H2O2 fluxes were varied over a 50-fold range
from 0.12 µmol/L/min to 6.15 µmol/L/min (Table
1). Despite the high rates of H2O2 generation, steady state
H2O2 levels in the supernatant were undetectably low when red cells were present. In most experiments, the
rate of hemoglobin oxidation was negligible, though some variability in
oxidation rates was noted. Significantly, however, no difference was
detected in the rate of hemoglobin oxidation between wild-type and
GSHPx-1-deficient cells in these experiments, indicating that GSHPx
plays no role in protecting erythrocyte hemoglobin against oxidation by
peroxides.
Relative importance of catalase and GSHPx
This result implied that GSHPx was unnecessary to protect red
cells against exogenous H2O2 fluxes, a
conclusion that was supported by experiments with the catalase
inhibitor, 3-amino-1,2,4-triazole (3-AT).
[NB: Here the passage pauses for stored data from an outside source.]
/-- The comparator outputs after a write of SELFTEST: complements where SWAP came or went, or what a tie gives (R190). -/
def selfTestOutputs (s : State) (g : Nat) (before : Bool) : State :=
  if (s.tiedTo g).isSome then s.followTie g
  else if s.swapped g = before || s.on (PN_STAT_MODE_SETTLING g) then s
  else s.complement g s.now

/-- `PN_CTRL` (R181 to R190, R430). -/
def writePinCtrl (s0 : State) (g w0 : Nat) : State :=
  let s := (s0.catchUp g s0.now).connects g (w0.testBit 0 && !s0.power.noSafe)
  let w := if s.power.noSafe then insert32 w0 1 0 (s.get ⟨PN_CTRL g, 1, 0⟩) else w0
  let selfNew := decide (bits w 11 9 ≤ 5 ∧ bits w 11 9 ≠ s.get (PN_CTRL_SELFTEST g))
  let busy := selfNew && (s.engine (g / 8) = 1 || s.engine (g / 8) = 3)
  let s1 := s.storeWord (PN_CTRL g) (if busy then insert32 w 11 9 (s.get (PN_CTRL_SELFTEST g)) else w)
  let s2 := s1.andThen busy (·.mark (PN_STAT_WR_BUSY g))
  let s3 := (s2.put (PN_STAT_SELFTEST_ACTIVE g) (b2n ((s2.pin g).calPath || s2.get (PN_CTRL_SELFTEST g) ≠ 0))).selfTestOutputs g (s.swapped g)
  s3.andThen (s3.get (PN_CTRL_CMP_MODE g) ≠ s.get (PN_CTRL_CMP_MODE g)) (·.mark (PN_STAT_MODE_SETTLING g))

/-- `PN_PPMU_CTRL` (R191, R194). -/
def writePpmu (s0 : State) (g w : Nat) : State :=
  let s := s0.connects g (decide (1 ≤ bits w 2 0 ∧ bits w 2 0 ≤ 4))
  let s1 := s.storeWord (PN_PPMU_CTRL g) w
  if s1.get (PN_PPMU_CTRL_RANGE g) ≠ s.get (PN_PPMU_CTRL_RANGE g) then s1.setPin g { s1.pin g with ppmuAt := some s1.ticks } else s1

/-- `PN_CMP` (R188): a latch clears and records from the engine cycle of the write on. DEDUCED: that is the cycle in which the tick of the
write begins, or that of the pin's newest comparator change if it is later (log entry 24). -/
def writeCmp (s0 : State) (g w : Nat) : State :=
  let s := s0.catchUp g s0.now
  let inst := ((s.pin g).history.head?.map (·.at_)).elim s.now (max s.now)
  s.latchFrom g (inst / 160 * 160) (w.testBit 3) (w.testBit 2)

def writePin (s : State) (g a w : Nat) : State :=
  if a = PN_CTRL g then s.writePinCtrl g w
  else if a = PN_PPMU_CTRL g then s.writePpmu g w
  else if a = PN_PPMU_FORCE g then s.writeLevel g 7 (w % 2 ^ 16)
  else if a = PN_CMP g then s.writeCmp g w
  else match arrayIndex a (PN_LVL g 0) 4 7 with
    | some k => s.writeLevel g k (w % 2 ^ 16)
    | none => s.storeWord a w

/-! ### Link registers -/

/-- DMA channel states of `LK_DMA_STAT.STATE`: 0 IDLE, 1 ACTIVE, 2 ERROR. -/
def dmaState (s : State) (c : Nat) : Nat := s.get (LK_DMA_STAT_STATE c)

/-- Entries of channel c's ring (R373). -/
def dmaRing (s : State) (c : Nat) : Nat := 2 ^ (s.get (LK_DMA_SIZE_SIZE c) + 4)

/-- The channel goes on to the next ring entry. -/
def dmaAdvance (s : State) (c : Nat) : State :=
  ((s.put (LK_DMA_CONS_INDEX c) ((s.get (LK_DMA_CONS_INDEX c) + 1) % s.dmaRing c)).put (LK_DMA_STAT_STATE c) 0).setDma c (s.dma c).again

/-- RESUME leaves ERROR, skipping the failed descriptor (R375); an error notice that waits is posted first (R377). -/
def dmaResume (s : State) (c : Nat) : State := if s.dmaState c = 2 && (s.dma c).note.isNone then s.dmaAdvance c else s

/-- ABORT stops the channel (R373). DEDUCED: EN reads 0 and CONS stays. -/
def dmaAbort (s : State) (c : Nat) : State :=
  let s1 := s.put (LK_DMA_CTRL_EN c) 0
  if s.dmaState c = 1 && (s.dma c).note.isNone then (s1.setDma c (s.dma c).again).put (LK_DMA_STAT_STATE c) 0 else s1

/-- EN written 1 takes the domain of the view (R373). -/
def dmaEnable (s : State) (c : Nat) (en user : Bool) : State :=
  if en then (s.put (LK_DMA_CTRL_EN c) 1).put (LK_DMA_CTRL_DOMAIN c) (b2n (!user)) else s.put (LK_DMA_CTRL_EN c) 0

/-- `LK_DMA_CTRL`: EN, RESUME, ABORT, in this order. -/
def writeDmaCtrl (s : State) (v : View) (c w : Nat) : State :=
  ((s.dmaEnable c (w.testBit 0) (userView v)).andThen (w.testBit 1) (dmaResume · c)).andThen (w.testBit 2) (dmaAbort · c)

/-- `LK_PCIE_LPBK` (R392): taken from the management port alone; the link is down while the loopback acts. -/
def writePcieLoopback (s : State) (v : View) (w : Nat) : State :=
  if v != .msp then s else (s.storeWord LK_PCIE_LPBK w).andThen (w.testBit 31) (·.pcieLinkDown)

def writeLink (s : State) (v : View) (a w : Nat) : State :=
  if a = LK_PCIE_LPBK then s.writePcieLoopback v w
  else match arrayIndex a (LK_DMA_CTRL 0) 0x40 8, arrayIndex a (LK_DMA_SIZE 0) 0x40 8, arrayIndex a (LK_HMQ_THR 0) 0x10 4, arrayIndex a (LK_G_CTRL 0) 0x2000 4 with
    | some c, _, _, _ => s.writeDmaCtrl v c w
    | _, some c, _, _ => if s.on (LK_DMA_CTRL_EN c) then s else s.storeWord a w
    | _, _, some q, _ => (s.storeWord a w).hmqLevel q
    | _, _, _, some p => (s.storeWord a w).settlePort p (w.testBit 1)
    | _, _, _, _ => s.storeWord a w

/-- A word of the MSI-X table (R372): an entry that is unmasked while its message is pending sends it. -/
def writeMsix (s : State) (a w : Nat) : State :=
  if 0x81800 ≤ a then s
  else
    let v := (a - 0x81000) / 16
    let k := (a - 0x81000) % 16 / 4
    let s1 := s.setReg a (BitVec.ofNat 32 (if k = 3 then w % 2 else if k = 0 then w - w % 4 else w))
    if k = 3 && w % 2 = 0 && (s1.reg (msixPending (v / 32))).toNat.testBit (v % 32) then
      (s1.putBit ⟨msixPending (v / 32), 31, 0⟩ (v % 32) false).sendVector v
    else s1

/-! ### Tables (R24, R25) -/

/-- Largest value of edge e in a set of period p (R166). -/
def edgeBound (p e : Nat) : Nat := if e < 3 then p - 1 else p + 4095

/-- The check a write of word `off` of a timing set meets (R167): 0, or the reason. -/
def timingReason (s : State) (t k off w : Nat) : Nat :=
  if off = 0 then
    if w % 2 ^ 24 < 160 then 1 else if w / 2 ^ 24 ≠ 0 then 2
    else if (List.range 8).any (fun p => (List.range 5).any (fun e => decide (edgeBound (w % 2 ^ 24) e < s.tsEdge t k p e))) then 4 else 0
  else if off % 0x20 = 0 then
    if w / 2 ^ 7 ≠ 0 then 2 else if 4 < bits w 2 0 || 4 < bits w 6 4 || (bits w 2 0 = 4 && w.testBit 3) then 5 else 0
  else if w / 2 ^ 24 ≠ 0 then 2 else if edgeBound (s.tsPeriod t k) (off % 0x20 / 4 - 1) < w then 3 else 0

/-- A word of a timing set that holds something: the period, a format, an edge. -/
def timingWord (off : Nat) : Bool := off = 0 || (decide (0x100 ≤ off) && decide (off % 0x20 < 0x18))

/-- TIMING_SET_WRITE (R165, R167). -/
def timingWrite (s : State) (t k off w : Nat) : State :=
  if off = 8 then (if w.testBit 31 then s.put ⟨tsAddr t k 8, 31, 31⟩ 0 else s)
  else if !timingWord off then s
  else if s.timingReason t k off w = 0 then s.setReg (tsAddr t k off) (BitVec.ofNat 32 w)
  else s.setReg (tsAddr t k 8) (BitVec.ofNat 32 (2 ^ 31 + s.timingReason t k off w * 2 ^ 28 + off))

/-- A word of table space: a scrambler or topology entry, a level change, a segment descriptor, a deskew word. -/
def writeTable (s : State) (a w : Nat) : State :=
  if a < 0x300000 then s.timingWrite ((a - 0x100000) / 0x8000) ((a - 0x100000) % 0x8000 / 0x200) (a % 0x200) w
  else if a < 0x340000 then s.setReg a (BitVec.ofNat 32 w)
  else if a < 0x540000 then (if (a - 0x340000) % 0x8000 < 0x4040 then s.setReg a (BitVec.ofNat 32 w) else s)
  else if a < 0x5C0000 then ((s.takePrimes ((a - 0x540000) / 0x2000) s.now).setReg a (BitVec.ofNat 32 w)).descriptorWritten ((a - 0x540000) / 0x2000) ((a - 0x540000) % 0x2000 / 32)
  else if a % 0x20 < 0x14 then s.setReg a (BitVec.ofNat 32 (w % 2 ^ 16)) else s

/-! ### Every write -/

/-- The register's own rules. -/
def writeOwn (s : State) (v : View) (a w : Nat) (load : Option Nat) : State :=
  if a < 0x10000 then s.writeGlobal v a w
  else if a < 0x20000 then s.writeStrip (unitOf a) a w
  else if a < 0x30000 then (if a % 0x1000 < 0x800 then s.writeThresher (unitOf a) a w else s.writeSheaf v (unitOf a) a w)
  else if a < 0x80000 then (if a % 0x1000 < 0x800 then s.writeTiller (unitOf a) a w load else s.writePin (unitOf a) a w)
  else s.writeLink v a w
The compound irreversibly
inhibits catalase, but only when catalase is actively reducing
H2O2. Catalysis by catalase proceeds in
2 steps:
Catalase (ground state) + H2O2  Compound
I + H2O
Compound I + H2O2 Catalase + H2O + O2
Margoliash42 found that 3-AT irreversibly combines with
Compound I, which is the product of the reaction between catalase and
the first molecule of H2O2. Thus, loss of
catalase activity in the presence of 3-AT is an indication that
catalase is actively catabolizing H2O2.
As has been found with erythrocytes from other species, exposure of
wild-type mouse red cells to a continuous flux of
H2O2 in the presence of 3-AT led to a slow
inactivation of catalase (Figure 2A).
When H2O2 fluxes were low to moderate, the rate
of catalase inactivation was similar in both wild-type and
GSHPx-deficient erythrocytes. At high H2O2 flux
rates, however, catalase was more rapidly inactivated in
GSHPx-deficient red cells than in controls. Thus, catalase is
sufficient to deal with low to moderate H2O2 fluxes because there is no effect of GSHPx-1 deletion. At high fluxes,
however, the more rapid rate of catalase inactivation in
GSHPx-deficient cells than in the wild type strongly implies that
GSHPx-1 assists in eliminating H2O2 under these
circumstances. The data are consistent with a model in which wild-type
cells exposed to high H2O2 levels use both
catalase and GSHPx for H2O2 removal. In
GSHPx-deficient cells, the entire exogenous
H2O2 flux will combine with catalase, thus
raising the level of Compound I, leading to a more rapid inactivation
by 3-AT.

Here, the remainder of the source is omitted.